# Help me choose Flipping/Pitching combo



## RiparianRanger (Nov 18, 2015)

`


----------



## Marshall (Apr 11, 2004)

http://dobynsrods.com/rods/fury/
The dobyns fury rods are a great deal for the money 109 bucks. They are well built and feel like an expensive rod. I have 3 of them and like them all. 
The rod in your price range you mentioned is the 735 C. That is the rod that meets all the requirements you mentioned. You can flip/pitch , frog, carolina rig, and football jig with this rod. I use the dobyns savvy 735C as my flip/pitch rod. It runs around 170 bucks. My buddy bought the fury 735C and it feels pretty similar. The difference is the savvy has extra fast action while the fury is fast action. The fury crankbait rod is sweet too. I love mine. 
An all around line for your flip/pitch rod that would work is 20 lb fluorocarbon. It gets the job done and has never let me down. I use invisx.


----------



## RiparianRanger (Nov 18, 2015)

`


----------



## DHower08 (Nov 20, 2015)

I flip with a denali kovert 7'2" MH rod and a lews 7.4:1 rod number k863wj reel ssg1sh. Awesome combo very lightweight and sensitive. Fast reel strong reel for picking up line quickly and horsing fish out of the thick stuff. 

For real nasty real heavy flippin i use the same rod in heavy action with an abu garcia revo same gear ratio as above.
Also denali has some of the best CS i have seen. When i bought a new flipping rod i noticed their was a Quality control issue with it, called denali on wednesday spoke with the owner explained i had a tourny on sunday had a replacement rod at my door friday when i got home


----------



## Marshall (Apr 11, 2004)

RiparianRanger said:


> Thanks, Marshall. Will check around if any retailers carry that make. Rods are still one of those purchases I am leery of buying online without first holding one in my hand.
> 
> By the way, looks like they have a 765FLIP that is 3" longer with the same power/action as the 735C. Any experience with the FLIP?

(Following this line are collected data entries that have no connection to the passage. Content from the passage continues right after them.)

-- ==== Sys2Proof/Machine/Memory.lean ====
section
/-! DEFINITION. Home memory: cores and address spaces, homing, translation, permissions, compression blocks, and the
bytes of home lines (R13, R245, R252 to R264, R289, R417, R426, R427). -/

namespace Sys2Proof.Machine

/-! ## Cause codes (R188, R289, R407, R427, R439, R459) -/

def cIllegalLength : Nat := 0x01
def cIllegalEncoding : Nat := 0x02
def cWrongEngine : Nat := 0x03
def cUnitAbsent : Nat := 0x04
def cCsrAccess : Nat := 0x05
def cCsrValue : Nat := 0x06
def cBadOperand : Nat := 0x07
def cMisaligned : Nat := 0x08
def cScratchRange : Nat := 0x09
def cTranslation : Nat := 0x0A
def cPermission : Nat := 0x0B
def cRace : Nat := 0x0C
def cArith : Nat := 0x0D
def cBadRecord : Nat := 0x0E
def cTrap : Nat := 0x0F
def cDivergenceDepth : Nat := 0x10
def cBarrierLap : Nat := 0x11
def cSyncMask : Nat := 0x12
def cFormatDivergence : Nat := 0x13
def cBadFormat : Nat := 0x14
def cDqClosed : Nat := 0x15
def cPreemptForced : Nat := 0x16
def cXretState : Nat := 0x17
def cSaddleCross : Nat := 0x18
def cBreakpoint : Nat := 0x19
def cMemError : Nat := 0x20
def cBadImage : Nat := 0x21
def cPeerUnreachable : Nat := 0x22
def cSaddleOverrun : Nat := 0x23
def cTimingFail : Nat := 0x24

/-! ## Capabilities and core numbers (R2, R13, R17) -/

/-- Peer links present. -/
def State.hasPeer (s : State) : Bool := s.caps.getLsbD 4
/-- Stochastic-rounding unit present. -/
def State.hasSrnd (s : State) : Bool := s.caps.getLsbD 3
/-- Complex mode present. -/
def State.hasCplx (s : State) : Bool := s.caps.getLsbD 2
/-- Sparse pattern generator present. -/
def State.hasSpgen (s : State) : Bool := s.caps.getLsbD 1
/-- Decompress stage present. -/
def State.hasDecomp (s : State) : Bool := s.caps.getLsbD 0
/-- Cluster present (R2). -/
def State.clusterPresent (s : State) (c : Nat) : Bool := c < 4 && s.caps.getLsbD (20 + c)
/-- Clusters present. -/
def State.clusterCount (s : State) : Nat := ((List.range 4).filter s.clusterPresent).length
/-- Channels of the device (R252). -/
def State.channels (s : State) : Nat := 192 * s.clusterCount
/-- A device core number of a present cluster. -/
def State.corePresent (s : State) (c : Nat) : Bool := s.clusterPresent (c / 192)
/-- A compute core of a present cluster (R13). -/
def State.computeCore (s : State) (c : Nat) : Bool := s.corePresent c && c % 192 != 191

/-- The core field of an actor ID (R17). -/
def coreOf (actor : Nat) : Nat := actor / 256
/-- The low byte of an actor ID (R17). -/
def lowOf (actor : Nat) : Nat := actor % 256
/-- The cluster of a device core number. -/
def clusterOf (core : Nat) : Nat := core / 192
/-- A device-level actor (R17). -/
def isDevActor (actor : Nat) : Bool := coreOf actor = 0x3FF
/-- A temporal group's actor (R17). -/
def isTgActor (actor : Nat) : Bool := lowOf actor < 0x80 && !isDevActor actor
/-- The Spur's actor of some core (R17). -/
def isSpurActor (actor : Nat) : Bool := lowOf actor = 0x80 && !isDevActor actor
/-- A Couloir queue's actor (R17). -/
def isQueueActor (actor : Nat) : Bool := 0x84 ≤ lowOf actor && !isDevActor actor
/-- The actor of a TG slot, the Spur, a Traverse context and a Couloir queue of a core (R17). -/
def tgActor (core slot : Nat) : Nat := core * 256 + slot
/-- The Spur's actor. -/
def spurActor (core : Nat) : Nat := core * 256 + 0x80
/-- A Traverse context's actor. -/
def travActor (core ctx : Nat) : Nat := core * 256 + 0x81 + ctx
/-- A Couloir queue's actor. -/
def queueActor (core q : Nat) : Nat := core * 256 + 0x84 + q
/-- A host port's actor. -/
def portActor (p : Nat) : Nat := 0x3FF00 + p
/-- The peer-link receiver. -/
def peerActor : Nat := 0x3FF10
/-- The command front end. -/
def frontActor : Nat := 0x3FF20
/-- The saddle sequencer. -/
def saddleActor : Nat := 0x3FF21

/-! ## Access to parts of the state -/

/-- A core. -/
def State.core (s : State) (c : Nat) : Core := mget {} s.cores c
/-- The state with a core replaced. -/
def State.setCore (s : State) (c : Nat) (x : Core) : State := { s with cores := mset {} s.cores c x }
/-- The state with a core changed. -/
def State.onCore (s : State) (c : Nat) (f : Core → Core) : State := s.setCore c (f (s.core c))
/-- An actor. -/
def State.actor (s : State) (a : Nat) : Actor := mget {} s.actors a
/-- The state with an actor replaced. -/
def State.setActor (s : State) (a : Nat) (x : Actor) : State := { s with actors := mset {} s.actors a x }
/-- The state with an actor changed. -/
def State.onActor (s : State) (a : Nat) (f : Actor → Actor) : State := s.setActor a (f (s.actor a))
/-- An address space. -/
def State.space (s : State) (asid : Nat) : Space := mget {} s.spaces asid
/-- A temporal group. -/
def Core.tg (c : Core) (slot : Nat) : Tg := mget {} c.tgs slot
/-- A temporal group of a core of the device. -/
def State.tg (s : State) (core slot : Nat) : Tg := (s.core core).tg slot
/-- The state with a temporal group replaced. -/
def State.setTg (s : State) (core slot : Nat) (t : Tg) : State :=
  s.onCore core fun c => { c with tgs := mset {} c.tgs slot t }
/-- The state with a temporal group changed. -/
def State.onTg (s : State) (core slot : Nat) (f : Tg → Tg) : State := s.setTg core slot (f (s.tg core slot))
/-- The address space of a core's launch; ASID 0 where none is resident, as FRS runs (R415). -/
def State.asidOf (s : State) (core : Nat) : Nat :=
  match (s.core core).launch with
  | some l => l.asid
  | none => 0

/-! ## Plain bytes -/

/-- A byte of home memory: an unlisted byte reads 0. -/
def State.byteAt (s : State) (phys : Nat) : Byte := mget 0 s.mem phys
/-- Bytes of home memory. -/
def State.physBytes (s : State) (phys n : Nat) : List Byte := mbytes 0 s.mem phys n
/-- A 64-bit little-endian value of home memory (R8). -/
def State.physQuad (s : State) (phys : Nat) : DWord := BitVec.ofNat 64 (leNat (s.physBytes phys 8))
/-- The state with bytes of home memory written. -/
def State.physWrite (s : State) (phys : Nat) (l : List Byte) : State := { s with mem := mwrite 0 s.mem phys l }
/-- Scratch bytes of a core. -/
def State.scrBytes (s : State) (core off n : Nat) : List Byte := mbytes 0 (s.core core).scratch off n
/-- The state with scratch bytes written. -/
def State.scrWrite (s : State) (core off : Nat) (l : List Byte) : State :=
  s.onCore core fun c => { c with scratch := mwrite 0 c.scratch off l }

/-! ## Address forms (R142, R269, R426) -/

/-- A VA in the domain window (R426). -/
def inWindow (va : Nat) : Bool := 0x00FF000000000000 ≤ va && va < 0x0100000000000000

I have never used the 765. In my opinion the 765 is more flipping specific. Not too good for other stuff. If your like me and like my rods to be more versatile then the 735 is a better option. But if u truly want a flipping rod only then something like the 765 is your rod. In ohio we dont encounter many fish over 5 to 7 lbs. I dont feel i need a broomstick to get them out of cover. In most instances you will have to go after the fish with either rod. My only suggestion would be to put braid on if you are around big fish like in florida or if you are in real heavy stuff. But i will tell ya i fish pads alot and use 20 lb invisx and have not had a problem. Same with brush or wood. The 735 is capeable of boat flipping a 5 lber. My biggest fish i boat flipped with it was almost 7 lbs. You may have a hard time finding the dobyns in stores around here.


----------



## DL07 (Jul 21, 2011)

I use a 7'3" medium heavey flip/pitch rod from Cashion. Paired with a Lews tournament Pro reel with 20lb invisx.


----------



## RiparianRanger (Nov 18, 2015)

`


----------



## DHower08 (Nov 20, 2015)

A sensitive rod is very important when fishing. Sometimes they will hit it so lightly you will not even be sure it was a hit till you start to lift your rod and feel weight on it. I find these hits are usually big ones that are just sucking the bait in


----------



## Marshall (Apr 11, 2004)

You want the best sensitivity for flipping/ pitching. Crankbait rods are not known for being sensitive. I would not think of using a crankbait rod to flip/pitch with. A crankbait rod you want a lot of bend in the whole rod where as a flipper you want the top 1/4 to bend and the rest to have the power to set the hook and pull them out.
Most of the time sensitivity of a rod comes at a higher price.


----------



## DL07 (Jul 21, 2011)

When flipping plastics the more sensitivity you can have the better! Most of my bites are seen rather than felt. Make sure you watch your line. Many times a fish may just pick up your bait without moving it much and no matter how sensitive your rod is your not going to feel it.


----------



## DHower08 (Nov 20, 2015)

Agree with the two posts above. Become a line watcher not a feeler. Some fish will thunk a bait real solid. Most of the time you will just see your line move the slightest bit. And remember you cant set the hook hard enough. Ive had guys tell me i set the hook to hard. Always makes me giggle. Remember that your trying to drive a bigg hook through a very dense part of the fish. I tell people my goal is to knock that fish out so it floats to the top. Still have yet to do this, did break a 12 inchers back once though. He came up bent in half


----------



## Bassbme (Mar 11, 2012)

Lots of good info posted above. Figure I'll share mine. First I'd pay no attention to number of inches of line retrieved per handle revolution. Unless you're going to be using the lightest line the reel is rated for, they mean very little. Go by the gear ratio.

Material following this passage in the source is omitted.